After doing some more research, this looks to be a lamp driver board - which shouldn't be the problem.  Right now, it looks like the issue is, a couple of solenoids are not working (one in the ball trough and one in a capture hole).

#45 6 years ago

http://www.pbresource.com/boards.html look for system 80 aux driver board, you need to make sure what one you have(look for part number on board) some are out of stock. but you can just leave it unplugged till you get one. can you get it to start a game?

#46 6 years ago

Those two boards control the #86 lights on the metal ramps. notice when you turn the game on, before the CPU has even "booted", that the left side ramp lights are moving. This board controls that.

Then there's a relay under the playfield, that when engaged, turns off the left side ramp lights, and turns on the right side ramp lights (which the other identical board controls). but the CPU is not involved in making these lights go in sequence. These boards just require 5 volts and does that the sequencing itself. This is a standard board, used on a lot of sys80 games for light effects, without using any CPU board processing. The only thing that changes are a resistor or two to change sequence timing.

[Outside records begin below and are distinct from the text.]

/-- The fields of an extended instruction: 0x01 to 0x65. -/
def encCompute : Instr → Option XF
  | .nop _ => some { opc := 0x01 }
  | .bra _ off => some { opc := 0x02, modc := off.toNat }
  | .brx _ a => some { opc := 0x03, s0 := a.code }
  | .call _ d (.direct off) => some { opc := 0x04, dx := d.code, modc := off.toNat }
  | .call _ d (.ind a) => some { opc := 0x04, moda := 1, dx := d.code, s0 := a.code }
  | .ret _ a => some { opc := 0x05, s0 := a.code }
  | .exit _ => some { opc := 0x06 }
  | .reform _ => some { opc := 0x07 }
  | .yield _ => some { opc := 0x08 }
  | .bar _ i arv c => some { opc := 0x09, moda := bn arv, s0 := i.code, modc := c.toNat }
  | .gbar _ arv => some { opc := 0x0A, moda := bn arv }
  | .wait _ a x sp sc => some { opc := 0x0B, moda := bn sp + 2 * sc.code, s0 := a.code, s1 := x.code }
  | .trap _ a => some { opc := 0x0C, s0 := a.code }
  | .brk _ n => some { opc := 0x0D, modc := n.toNat }
  | .rft _ => some { opc := 0x0E }
  | .rdsr _ d r => some { opc := 0x0F, dx := d.code, modc := r.code }
  | .wrsr _ r a => some { opc := 0x10, s0 := a.code, modc := r.code }
  | .rqset _ .cancel i => some { opc := 0x11, moda := 0, modc := i.val }
  | .rqset _ .done i => some { opc := 0x11, moda := 1, modc := i.val }
  | .rqset _ (.op w n a) i => some { opc := 0x11, moda := 2, s0 := a.code, modc := i.val + 8 * bn w + 32 * n.val }
  | .rqset _ (.res w a) i => some { opc := 0x11, moda := 3, s0 := a.code, modc := i.val + 8 * w.val }
  | .dlaunch _ d a n => some { opc := 0x12, dx := d.code, s0 := a.code, modc := n.toNat }
  | .iadd _ d a b u s => some { opc := 0x20, moda := usMod u s, dx := d.code, s1 := a.code, s0 := b.code }
  | .isub _ d a b u s => some { opc := 0x21, moda := usMod u s, dx := d.code, s1 := a.code, s0 := b.code }
  | .imul _ d a b u s => some { opc := 0x22, moda := usMod u s, dx := d.code, s1 := a.code, s0 := b.code }
  | .imulh _ d a b u => some { opc := 0x23, moda := usMod u false, dx := d.code, s1 := a.code, s0 := b.code }
  | .imad _ d a b c u s => some { opc := 0x24, moda := usMod u s, dx := d.code, s0 := a.code, s1 := b.code, s2 := c.code }
  | .imin _ d a b u => some { opc := 0x25, moda := usMod u false, dx := d.code, s1 := a.code, s0 := b.code }
  | .imax _ d a b u => some { opc := 0x26, moda := usMod u false, dx := d.code, s1 := a.code, s0 := b.code }
  | .iabs _ d a s => some { opc := 0x27, moda := usMod false s, dx := d.code, s0 := a.code }
  | .iadd64 _ d a b u s => some { opc := 0x28, moda := usMod u s, dx := d.code, s1 := a.code, s0 := b.code }
  | .lea _ d a b u sh => some { opc := 0x29, moda := usMod u false + sh.toNat, dx := d.code, s1 := a.code, s0 := b.code }
  | .and _ d a b nb => some { opc := 0x2A, moda := bn nb, dx := d.code, s1 := a.code, s0 := b.code }
  | .or _ d a b nb => some { opc := 0x2B, moda := bn nb, dx := d.code, s1 := a.code, s0 := b.code }
  | .xor _ d a b nb => some { opc := 0x2C, moda := bn nb, dx := d.code, s1 := a.code, s0 := b.code }
  | .shl _ d a b => some { opc := 0x2D, dx := d.code, s1 := a.code, s0 := b.code }
  | .shr _ d a b => some { opc := 0x2E, dx := d.code, s1 := a.code, s0 := b.code }
  | .sar _ d a b => some { opc := 0x2F, dx := d.code, s1 := a.code, s0 := b.code }
  | .shf _ d lo hi s l => some { opc := 0x30, moda := bn l, dx := d.code, s0 := lo.code, s1 := hi.code, s2 := s.code }
  | .bfx _ d a pl u => some { opc := 0x31, moda := usMod u false, dx := d.code, s1 := a.code, s0 := pl.code }
  | .bfi _ d a ins pl => some { opc := 0x32, dx := d.code, s0 := a.code, s1 := ins.code, s2 := pl.code }
  | .popc _ d a => some { opc := 0x33, dx := d.code, s0 := a.code }
  | .clz _ d a => some { opc := 0x34, dx := d.code, s0 := a.code }
  | .brev _ d a => some { opc := 0x35, dx := d.code, s0 := a.code }
  | .mov _ d a => some { opc := 0x36, dx := d.code, s0 := a.code }
  | .movl _ d a => some { opc := 0x37, dx := d.code, s0 := a.code }
  | .sel _ d a b ps psn => some { opc := 0x38, moda := ps.val + 8 * bn psn, dx := d.code, s1 := a.code, s0 := b.code }
  | .icmp _ pd d a b u cmp =>
    some { opc := 0x39, moda := cmp.code + 8 * bn u + 16 * pd.val, dx := d.code, s1 := a.code, s0 := b.code }
  | .idiv _ d a b u => some { opc := 0x3A, moda := usMod u false, dx := d.code, s1 := a.code, s0 := b.code }
  | .irem _ d a b u => some { opc := 0x3B, moda := usMod u false, dx := d.code, s1 := a.code, s0 := b.code }
  | .prmt _ d a b c => some { opc := 0x3C, dx := d.code, s0 := a.code, s1 := b.code, s2 := c.code }
  | .fadd _ d a b r m =>
    some { opc := 0x40, moda := r.enc.1, dx := d.code, modb := m.enc, s1 := a.code, s0 := b.code, modc := r.enc.2 }
  | .fsub _ d a b r m =>
    some { opc := 0x41, moda := r.enc.1, dx := d.code, modb := m.enc, s1 := a.code, s0 := b.code, modc := r.enc.2 }
  | .fmul _ d a b r m =>
    some { opc := 0x42, moda := r.enc.1, dx := d.code, modb := m.enc, s1 := a.code, s0 := b.code, modc := r.enc.2 }
  | .ffma _ d a b c r m n2 =>
    some { opc := 0x43, moda := r.enc.1, dx := d.code, modb := m.enc + 4 * bn n2, s0 := a.code, s1 := b.code, s2 := c.code,
           modc := r.enc.2 }
  | .fmin _ d a b ⟨r, m⟩ =>
    some { opc := 0x44, dx := d.code, moda := r.enc.1, modb := m.enc, s1 := a.code, s0 := b.code, modc := r.enc.2 }
  | .fmax _ d a b ⟨r, m⟩ =>
    some { opc := 0x45, dx := d.code, moda := r.enc.1, modb := m.enc, s1 := a.code, s0 := b.code, modc := r.enc.2 }
  | .fcmp _ pd d a b cmp m =>
    some { opc := 0x46, moda := cmp.code + 16 * pd.val, dx := d.code, modb := m.enc, s1 := a.code, s0 := b.code }
  | .fclass _ d ⟨a, r⟩ => some { opc := 0x47, dx := d.code, moda := r.enc.1, s0 := a.code, modc := r.enc.2 }
  | .fdiv _ d a b r m =>
    some { opc := 0x48, moda := r.enc.1, dx := d.code, modb := m.enc, s1 := a.code, s0 := b.code, modc := r.enc.2 }
  | .fsqrt _ d a r n0 a0 =>
    some { opc := 0x49, moda := r.enc.1, dx := d.code, modb := bn n0 + 8 * bn a0, s0 := a.code, modc := r.enc.2 }
  | .frcp _ d a n0 a0 => some { opc := 0x4A, dx := d.code, modb := bn n0 + 8 * bn a0, s0 := a.code }
  | .frsq _ d a n0 a0 => some { opc := 0x4B, dx := d.code, modb := bn n0 + 8 * bn a0, s0 := a.code }
  | .fexp2 _ d a n0 a0 => some { opc := 0x4C, dx := d.code, modb := bn n0 + 8 * bn a0, s0 := a.code }
  | .flog2 _ d a n0 a0 => some { opc := 0x4D, dx := d.code, modb := bn n0 + 8 * bn a0, s0 := a.code }
  | .fsin _ d a n0 a0 => some { opc := 0x4E, dx := d.code, modb := bn n0 + 8 * bn a0, s0 := a.code }
  | .fcos _ d a n0 a0 => some { opc := 0x4F, dx := d.code, modb := bn n0 + 8 * bn a0, s0 := a.code }
  | .ftanh _ d a n0 a0 => some { opc := 0x50, dx := d.code, modb := bn n0 + 8 * bn a0, s0 := a.code }
  | .fcvt _ d a df sf e r => some (cvtX 0x51 d a df sf e false r)
  | .i2f _ d a df sf e u r => some (cvtX 0x52 d a df sf e u r)
  | .f2i _ d a df sf e u r => some (cvtX 0x53 d a df sf e u r)
  | .pfop _ d a b op bf r m =>
    let base : Nat := r.enc.2 + 2 ^ 12 * bn bf
    let two (n : Nat) : XF := { opc := 0x54, moda := r.enc.1, dx := d.code, modb := m.enc, s1 := a.code, s0 := b.code,
                                modc := base + 512 * n }
    some (match op with
    | .add => two 0
    | .mul => two 1
    | .min => two 3
    | .max => two 4
    | .fma c n2 => { opc := 0x54, moda := r.enc.1, dx := d.code, modb := m.enc + 4 * bn n2, s0 := a.code, s1 := b.code,
                     s2 := c.code, modc := base + 512 * 2 })
  | .frnd _ d a r n0 a0 =>
    some { opc := 0x55, moda := r.enc.1, dx := d.code, modb := bn n0 + 8 * bn a0, s0 := a.code, modc := r.enc.2 }
  | .fscale _ d a n r n1 a1 =>
    some { opc := 0x56, moda := r.enc.1, dx := d.code, modb := 2 * bn n1 + 16 * bn a1, s1 := a.code, s0 := n.code, modc := r.enc.2 }
  | .plop _ pd pa pb pc lut =>
    some { opc := 0x60, moda := 16 * pd.val, modc := lut.toNat + 2 ^ 8 * pa.val + 2 ^ 11 * pb.val + 2 ^ 14 * pc.val }
  | .pmov _ (.inl d) => some { opc := 0x61, dx := d.code }
  | .pmov _ (.inr (a, m)) => some { opc := 0x61, moda := 1, s0 := a.code, modc := m.toNat }
  | .vote _ mo pd d ps psn => some { opc := 0x62, moda := mo.code + 16 * pd.val, dx := d.code, modc := ps.val + 8 * bn psn }
  | .shfl _ mo w pd d a b =>
    some { opc := 0x63, moda := mo.code + 16 * pd.val, dx := d.code, s1 := a.code, s0 := b.code, modc := w.code }
  | .match_ _ all w pd d a => some { opc := 0x64, moda := bn w + 2 * bn all + 16 * pd.val, dx := d.code, s0 := a.code }
  | .cred _ op u d a => some { opc := 0x65, moda := op.code + 8 * bn u, dx := d.code, s0 := a.code }
  | _ => none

The reason the board is burned is that the ramp lights can short against the metal ramp. It's pretty easy to do. If this happens it can causes a dead short and smoke that lamp board.

#47 6 years ago
Quoted from crlush:

http://www.pbresource.com/boards.html look for system 80 aux driver board, you need to make sure what one you have(look for part number on board) some are out of stock. but you can just leave it unplugged till you get one. can you get it to start a game?

Quoted from cfh:

Those two boards control the #86 lights on the metal ramps. notice when you turn the game on, before the CPU has even "booted", that the left side ramp lights are moving. This board controls that.
Then there's a relay under the playfield, that when engaged, turns off the left side ramp lights, and turns on the right side ramp lights (which the other identical board controls). but the CPU is not involved in making these lights go in sequence. These boards just require 5 volts and does that the sequencing itself. This is a standard board, used on a lot of sys80 games for light effects, without using any CPU board processing. The only thing that changes are a resistor or two to change sequence timing.
The reason the board is burned is that the ramp lights can short against the metal ramp. It's pretty easy to do. If this happens it can causes a dead short and smoke that lamp board.

Thanks Guys!

#48 6 years ago

I had someone come over and repair the Victory. The game is up and running - finally. I had purchased a new System 80B MPU, which turned out not to be the problem, so if someone needs an MPU board for one of these machines, let me know. Thanks again for everyone's help.

#49 6 years ago
Quoted from tbmi:

I had someone come over and repair the Victory. The game is up and running - finally. I had purchased a new System 80B MPU, which turned out not to be the problem, so if someone needs an MPU board for one of these machines, let me know. Thanks again for everyone's help.

So let us all in on what exactly the problem was.

John

1 week later
#50 6 years ago

So what ended up being wrong with the game?